Star Jane Krakowski, who plays Jacqueline, agrees that the bleaker endings are important to see, because they speak to the dark humor of the original show. In one early option, all of the characters end up dead, while Kimmy later has to confront her abuser — the Reverend — in prison. "[When] Kimmy has to face off with the reverend and finds out that there possibly are other [mole women], I was incredibly moved because it brings me back to the sort of darker base of where the story started," Krakowski says. "I really liked how they brought that back in before we could go to the beautiful, fantastical, pink candy-colored wedding."

Ultimately, making the wrong decision is merely a detour: you're just brought back to whichever choice led you there and given a redo. All roads eventually lead to Kimmy and Frederick getting married. This is what Carol Kane, who plays both Lillian and Frederick's nanny Fiona, thinks best captures the core of the story.

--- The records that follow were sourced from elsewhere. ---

-- ==== Sys2Proof/Machine/Stream.lean ====
section
/-! DEFINITION. Streams: majors 0x30 to 0x32, the start of commands in Rowan, the elements of a stream, arrivals at
armed channels, and circular buffers (R140–R167, R409). -/

namespace Sys2Proof.Machine

/-! ## Port words (R158) -/

/-- Replaces XSTAT of a port. -/
def State.setXstat (s : State) (p : BitVec 4) (x : Word) : State :=
  s.onPort (fun q => { q with xstat := rset q.xstat p x })

/-- Replaces XCSUM of a port. -/
def State.setXcsum (s : State) (p : BitVec 4) (x : Word) : State :=
  s.onPort (fun q => { q with xcsum := rset q.xcsum p x })

/-- Replaces XFAULT of a port and the XLINFO kept with it. -/
def State.setXfault (s : State) (p : BitVec 4) (x info : Word) : State :=
  s.onPort (fun q => { q with xfault := rset q.xfault p x, xinfo := rset q.xinfo p info })

/-- Replaces CHWIN of the channel of a port; ports 8 to 15 have none. -/
def State.setChwin (s : State) (p : BitVec 4) (x : Word) : State :=
  if p.getLsbD 3 then s else s.onPort (fun q => { q with chwin := rset q.chwin (p.setWidth 3) x })

/-- The window word of a port's channel. -/
def State.portWin (s : State) (p : BitVec 4) : Word := s.chwin (p.setWidth 3)

/-- CNT, with the watermark that follows it: WM = BASE + CNT·nsz; with a ring WM stays at BASE (R152, R158). -/
def State.setCnt (s : State) (p : BitVec 4) (n : Nat) : State :=
  let x := putFld (s.xstat p) 16 (BitVec.ofNat 16 n)
  let b := chBase (s.portWin p)
  (s.setXstat p x).setChwin p (chWord (if x.getLsbD 59 then b else b + n * 2 ^ (xNsz x).toNat) b)

/-- The port is in OVERFILL or ERROR. -/
def State.portBad (s : State) (p : BitVec 4) : Bool :=
  xState (s.xstat p) == stOverfill || xState (s.xstat p) == stError

/-- XLINFO of a failed port (R157): the one kept with the failure; where software has written XFAULT, KIND 6 or 7 by the
direction of the port, and ELEM FELEM (log 72). -/
def State.portInfo (s : State) (p : BitVec 4) : Word :=
  let x := rget s.core.port.xinfo p
  if x != 0 then x
  else xlinfoWord (fld (s.xstat p) 0 16).toNat
    ⟨fld (s.xfault p) 56 8, 0, if (s.xstat p).getLsbD 60 then 7 else 6, 0xF, none, none⟩

/-- The trap of a failed port (R157, R397). -/
def State.portTrap (s : State) (p : BitVec 4) : Trap :=
  { cause := fld (s.xfault p) 56 8, tval := zext (fld (s.xfault p) 0 56 : BitVec 56), xlinfo := some (s.portInfo p) }

/-! ## Rowan's order (R141) -/

/-- The first command of a port, with those before and after it. -/
def splitCmd (p : BitVec 4) : List Cmd → Option (List Cmd × Cmd × List Cmd)
  | [] => none
  | c :: r =>
    if c.port = p then some ([], c, r)
    else match splitCmd p r with
      | none => none
      | some (b, x, a) => some (c :: b, x, a)

/-- The commands of the core. -/
def State.setCmds (s : State) (l : List Cmd) : State := s.onCore (fun c => { c with cmds := l })

/-- A command is active or pending on the port. -/
def Core.busyPort (c : Core) (p : BitVec 4) : Bool := c.cmds.any (fun x => x.port == p)

/-- Stream commands that Rowan holds; that Sloe commands, which stand in Rowan's order too (R288), do not count toward its
16 is the model's choice: R141 speaks of stream commands (log 85). -/
def Core.streams (c : Core) : Nat := (c.cmds.filter (fun x => match x with | .stream _ => true | .sloe _ => false)).length

/-- The ring of a command. -/
def Cmd.ring : Cmd → Option (BitVec 3)
  | .stream c => match c.near with
    | .ring n => some n
    | _ => none
  | .sloe _ => none

/-- The active stream bound to a ring (R164): whether it fills. -/
def Core.boundRing (c : Core) (n : BitVec 3) : Option Bool :=
  (c.cmds.find? (fun x => x.active && x.ring == some n)).map (fun x => match x with
    | .stream y => !y.empties
    | .sloe _ => true)

/-! ## Circular buffers (R163–R166) -/

def cbSlot (x : Word) : Nat := (fld x 0 16).toNat
def cbCount (x : Word) : Nat := (fld x 16 16).toNat
def cbBase (x : Word) : Nat := (fld x 32 22).toNat

/-- The counters of a ring. -/
structure RingCnt where
  free : Nat
  filled : Nat
  heldC : Nat
  heldP : Nat
  head : Nat
  tail : Nat
  deriving DecidableEq, Repr

/-- CBSTAT split. -/
def ringOf (x : Word) : RingCnt :=
  ⟨(fld x 53 11).toNat, (fld x 42 11).toNat, (fld x 31 11).toNat, (fld x 20 11).toNat, (fld x 10 10).toNat,
    (fld x 0 10).toNat⟩

/-- CBSTAT of counters. -/
def RingCnt.word (r : RingCnt) : Word :=
  BitVec.ofNat 11 r.free ++ BitVec.ofNat 11 r.filled ++ BitVec.ofNat 11 r.heldC ++ BitVec.ofNat 11 r.heldP
    ++ BitVec.ofNat 10 r.head ++ BitVec.ofNat 10 r.tail

/-- CBCFG and the counters of a ring. -/
def State.cbCfg (s : State) (n : BitVec 3) : Word := rget s.core.port.cbcfg n
def State.ringCnt (s : State) (n : BitVec 3) : RingCnt := ringOf (rget s.core.port.cbstat n)

/-- Replaces the counters of a ring. -/
def State.setRing (s : State) (n : BitVec 3) (r : RingCnt) : State :=
  s.onPort (fun q => { q with cbstat := rset q.cbstat n r.word })

/-- n slots to a consumer (side false) or a producer, if there are so many (R163–R165). -/
def RingCnt.acquire (r : RingCnt) (side : Bool) (n count : Nat) : Option RingCnt :=
  if side then
    (if n ≤ r.free then some { r with free := r.free - n, heldP := r.heldP + n, head := (r.head + n) % count } else none)
  else
    (if n ≤ r.filled then some { r with filled := r.filled - n, heldC := r.heldC + n, tail := (r.tail + n) % count }
     else none)

/-- n held slots are passed on; none if fewer are held (R165). -/
def RingCnt.release (r : RingCnt) (side : Bool) (n : Nat) : Option RingCnt :=
  if side then (if n ≤ r.heldP then some { r with heldP := r.heldP - n, filled := r.filled + n } else none)
  else (if n ≤ r.heldC then some { r with heldC := r.heldC - n, free := r.free + n } else none)

/-- cb.cfg (R165); that g[a][63:22] and g[b][63:32] are ignored is the model's choice, since the spec names no check of
them (log 103). -/
def execCbCfg (d : BitVec 3) (a b : BitVec 5) (s : State) : Out :=
  let r := s.ringCnt d
  let base : Nat := (fld (s.g a) 0 22).toNat
  let slot : Nat := (fld (s.g b) 0 16).toNat
  let count : Nat := (fld (s.g b) 16 16).toNat
  (Res.check s (firstTrap [
    (decide (r.free ≠ cbCount (s.cbCfg d)) || (s.core.boundRing d).isSome, plainTrap 0x68),
    (decide (slot % 64 ≠ 0) || decide (slot < 64) || decide (count = 0) || decide (1024 < count)
      || decide (2 ^ 21 < base + slot * count), plainTrap 0x64)])
    (.done (s.onPort (fun q => { q with
      cbcfg := rset q.cbcfg d ((BitVec.ofNat 22 base ++ BitVec.ofNat 16 count ++ BitVec.ofNat 16 slot).setWidth 64)
      cbstat := rset q.cbstat d (RingCnt.word ⟨count, 0, 0, 0, 0, 0⟩) })))).finish

/-- The use of a ring by cb.acq or cb.rel is refused: not configured, or n and the reserved bits (R165, R166). -/
def State.ringTrap (s : State) (n : BitVec 3) (x : Word) : Option Trap :=
  firstTrap [
    (decide (cbCount (s.cbCfg n) = 0), plainTrap 0x67),
    (fld x 17 47 != 0 || fld x 0 16 == 0 || decide (cbCount (s.cbCfg n) < (fld x 0 16).toNat), plainTrap 0x60)]

/-- cb.acq (R165). -/
def execCbAcq (d : BitVec 5) (a : BitVec 3) (b : BitVec 5) (s : State) : Out :=
  let x := s.g b
  let side := x.getLsbD 16
  let r := s.ringCnt a
  let cfg := s.cbCfg a
  (Res.check s (s.ringTrap a x) (match r.acquire side (fld x 0 16).toNat (cbCount cfg) with
    | none => .wait s .cbAcq
    | some r' => .done ((s.setRing a r').setG d
        (BitVec.ofNat 64 (cbBase cfg + cbSlot cfg * (if side then r.head else r.tail)))))).finish

/-- cb.rel (R165). -/
def execCbRel (a : BitVec 3) (b : BitVec 5) (s : State) : Out :=
  let x := s.g b
  let side := x.getLsbD 16
  (Res.check s (s.ringTrap a x)
    (if s.core.boundRing a == some side then .trap s (plainTrap 0x67)
    else match (s.ringCnt a).release side (fld x 0 16).toNat with
      | none => .trap s (plainTrap 0x67)
      | some r => .done (s.setRing a r))).finish

/-- cb.stat (R165, R166). -/
def execCbStat (d : BitVec 5) (a : BitVec 3) (s : State) : Out :=
  (if cbCount (s.cbCfg a) = 0 then Res.trap s (plainTrap 0x67)
  else .done (s.setG d (rget s.core.port.cbstat a))).finish

/-! ## Issue: major 0x30 (R142–R148) -/

/-- The near side that g[d] describes (R140, R148, R152); none if the descriptor is malformed. -/
def nearOf (p : BitVec 4) (empties : Bool) (nsz : Nat) (x : Word) : Option Near :=
  if p.ule 7 then
    if x.getLsbD 63 then (if fld x 3 60 == 0 then some (.ring (fld x 0 3)) else none)
    else if fld x 22 41 == 0 && decide ((fld x 0 22).toNat % nsz = 0) then some (.window (fld x 0 22)) else none
  else if p.ule 11 then some .queue
  else if x.getLsbD 63 then
    (if fld x 56 7 == (if x.getLsbD 55 then BitVec.allOnes 7 else 0) then some (.region (sext (fld x 0 56 : BitVec 56)))
     else none)
  else if empties || fld x 32 31 != 0 || fld x 11 5 != 0 then none
  else some (.remote (fld x 0 8) (fld x 8 3) (fld x 16 16))

/-- The command that a word describes, at issue (R142–R145): parameters captured, or the cause. -/
def State.makeStream (s : State) (kind : StreamKind) (p op : BitVec 4) (d b : BitVec 5) (base : Word) (src : BitVec 3) :
    Except Cause StreamCmd :=
  let g0 := s.g b
  let g3 := s.g (b + 3)
  let c : StreamCmd :=
    { kind := kind, port := p, op := op, base := base, src := src, near := .queue
      c0 := fld g0 0 16, c1 := fld g0 16 16, c2 := fld g0 32 16, s1 := s.g (b + 1), s2 := s.g (b + 2)
      b0 := fld g3 32 16, b1 := fld g3 48 16, sc := fld g3 24 8, ctl := fld g3 20 4, ffmt := fld g3 15 5
      nfmt := fld g3 10 5, exp := BitVec.ofNat 16 s.core.vec.n, pl := s.pl, seq := s.core.seq, active := false
      next := 0, srcCrc := crcInit, dstCrc := crcInit, moved := [], sends := [], dcAddr := 0, dcMask := 0
      slots := [], filled := 0, ahead := [], skip := [] }
  let total := c.c0.toNat * c.c1.toNat * (if c.indexed then 1 else c.c2.toNat)
  if fld g0 48 16 != 0 || fld g3 0 10 != 0 || total = 0
    || !streamFmt c.ffmt || !streamFmt c.nfmt || c.ctl.getLsbD 2
    || (!c.cv && (c.ffmt != c.nfmt || c.sc != 0))
    || total < c.exp.toNat || (c.tr && c.exp.toNat != total) || (c.dc && c.c0.toNat % 64 != 0) then .error 0x60
  else match nearOf p c.empties c.nsz (s.g d) with
    | none => .error 0x60
    | some (.ring n) =>
      if cbSlot (s.cbCfg n) % c.nsz != 0 then .error 0x60
      else if cbCount (s.cbCfg n) = 0 then .error 0x67
      else .ok { c with near := .ring n }
    | some (.window w) =>
      if 2 ^ 21 < w.toNat + c.exp.toNat * c.nsz then .error 0x64 else .ok { c with near := .window w }
    | some n => .ok { c with near := n }

/-- The near side in the scratchpad and the source of xs.cp conflict with an incomplete tile form (R277). -/
def State.streamTiles (s : State) (c : StreamCmd) : Bool :=
  (match c.near with
    | .window w => s.core.tile.conflict w.toNat (c.exp.toNat * c.nsz) (!c.empties)
    | .ring n => s.core.tile.conflict (cbBase (s.cbCfg n)) (cbSlot (s.cbCfg n) * cbCount (s.cbCfg n)) (!c.empties)
    | _ => false)
  || (c.kind == .cp && (List.range c.exp.toNat).any (fun e =>
      decide (0 ≤ c.farInt e) && s.core.tile.conflict (c.farInt e).toNat c.fsz false))

/-- The page of an address of a level has DT = 1. -/
def State.dtAt (s : State) (pl : BitVec 2) (va : Word) : Bool :=
  match translate s pl .xwrite va with
  | .ok x => x.attr pteDT
  | .error _ => false

/-- The stream writes to a DT page: it takes a number in the step at its issue (R339). -/
def State.streamDt (s : State) (c : StreamCmd) : Bool :=
  s.core.vec.det && ((c.empties && (s.farRanges c).any (fun r => s.dtAt c.pl (BitVec.ofNat 64 r.1)))
    || (match c.near with
        | .region b => !c.empties && (List.range c.exp.toNat).any (fun n => s.dtAt c.pl (b + BitVec.ofNat 64 (n * c.nsz)))
        | _ => false))

/-- A stream command is issued (R141–R145). -/
def State.issueStream (s : State) (kind : StreamKind) (p op : BitVec 4) (d b : BitVec 5) (base : Word) (src : BitVec 3) :
    Res :=
  match s.makeStream kind p op d b base src with
  | .error c => .trap s (plainTrap c)
  | .ok c =>
    if 16 ≤ s.core.streams || s.streamTiles c then .wait s .dauStall
    else .done ((s.setCmds (s.core.cmds ++ [.stream c])).onCore (fun x => { x with
      seq := if s.streamDt c then x.seq + 1 else x.seq }))

/-- xs.ld (R143). -/
def execXsLd (d a b : BitVec 5) (op p : BitVec 4) (s : State) : Out := (s.issueStream .ld p op d b (s.g a) 0).finish

/-- xs.st (R143). -/
def execXsSt (d a b : BitVec 5) (op p : BitVec 4) (s : State) : Out := (s.issueStream .st p op d b (s.g a) 0).finish

/-- xs.gth (R147). -/
def execXsGth (d a b : BitVec 5) (op p : BitVec 4) (s : State) : Out := (s.issueStream .gth p op d b (s.g a) 0).finish

/-- xs.sct (R147). -/
def execXsSct (d a b : BitVec 5) (op p : BitVec 4) (s : State) : Out := (s.issueStream .sct p op d b (s.g a) 0).finish

/-- xs.cp (R146). That the base of the source window is the one at issue, as the g operands are, is the model's choice
(log 112). -/
def execXsCp (d : BitVec 5) (a : BitVec 3) (b : BitVec 5) (op p : BitVec 4) (s : State) : Out :=
  (s.issueStream .cp p op d b (BitVec.ofNat 64 (chBase (s.chwin a))) a).finish

/-! ## Start and end of a command (R141, R152, R154, R156) -/

/-- Replaces the first command of a port. -/
def State.putCmd (s : State) (p : BitVec 4) (c : Cmd) : State :=
  match splitCmd p s.core.cmds with
  | none => s
  | some (b, _, a) => s.setCmds (b ++ c :: a)

/-- Takes out the first command of a port. -/
def State.dropCmd (s : State) (p : BitVec 4) : State :=
  match splitCmd p s.core.cmds with
  | none => s
  | some (b, _, a) => s.setCmds (b ++ a)

/-- XSTAT of a port whose command begins (R158); SAT and INV are sticky. -/
def startWord (old : Word) (dir ring : Bool) (cb : BitVec 3) (nsz : BitVec 2) (exp : BitVec 16) : Word :=
  (stActive ++ BitVec.ofBool dir ++ BitVec.ofBool ring ++ cb ++ nsz ++ fld old 52 2 ++ 0#4 ++ exp ++ 0#32).setWidth 64

/-- A failure that a port held no longer counts: its next command begins (R297). -/
def State.unfail (s : State) (p : BitVec 4) : State :=
  s.onCore (fun c => { c with sloe := { c.sloe with failed := c.sloe.failed.filter (fun x => x.2 != p) } })

/-- The port of a stream as its command begins (R152, R156, R158); VQRD of a load-data queue starts at 0 (R209). -/
def State.openPort (s : State) (c : StreamCmd) : State :=
  let ring := match c.near with
    | .ring n => some n
    | _ => none
  let base := match c.near with
    | .window w => w.toNat
    | _ => 0
  let s1 := ((s.unfail c.port).setXstat c.port (startWord (s.xstat c.port) c.empties ring.isSome (ring.getD 0)
    (BitVec.ofNat 2 (fmtLog c.nfmt)) c.exp)).setXcsum c.port 0
  let s2 := s1.setChwin c.port (chWord base base)
  match c.near with
  | .queue => (s2.onPort (fun q => { q with ldq := rset q.ldq (c.port.setWidth 2) [] })).onVec (fun v => { v with
      vqrd := putFld v.vqrd (16 * (c.port.setWidth 2).toNat) (0#16) })
  | _ => s2

/-- The destination checksum of near elements in ascending n, or the source checksum of an emptying stream (R151). -/
def StreamCmd.nearCrc (c : StreamCmd) : BitVec 32 :=
  c.moved.foldl (fun x m => crcRun x (toBytes c.nsz m.2.toNat)) crcInit ^^^ 0xFFFFFFFF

"I think the whole message of Kimmy is to keep fighting and to have hope," she says. "If you stay true to yourself, it will be OK."

For Kimmy and Frederick, happily ever after means ending up together, while for Jacqueline, it means being an independent woman. "She's finally standing on her own two Christian Louboutins, and she bought them herself," Krakowski jokes. "If the premise of the show was we all had a bunker of our own, and Kimmy's was the actual bunker, Jacqueline's was the gilded cage in the castle of her one-percent life and money. She got out of that."

Courtesy of Netflix

We don't get to see what this looks like for Lillian, but Kane hopes her character will become the godmother of Kimmy's kids, keep her job on the subway, and "get to fall in love again, because I love to be in love," as well as continue "popping up unwanted every day in Kimmy and Titus' lives."

And fans are left with their own bit of hope too: both Krakowski and Kane say they'd love to reprise their Kimmy Schmidt roles in the future. "On the last day of filming, I mildly joked, 'I smell a Christmas special coming,'" Krakowski recalls. "I think it would be super fun for all of our characters to meet up again."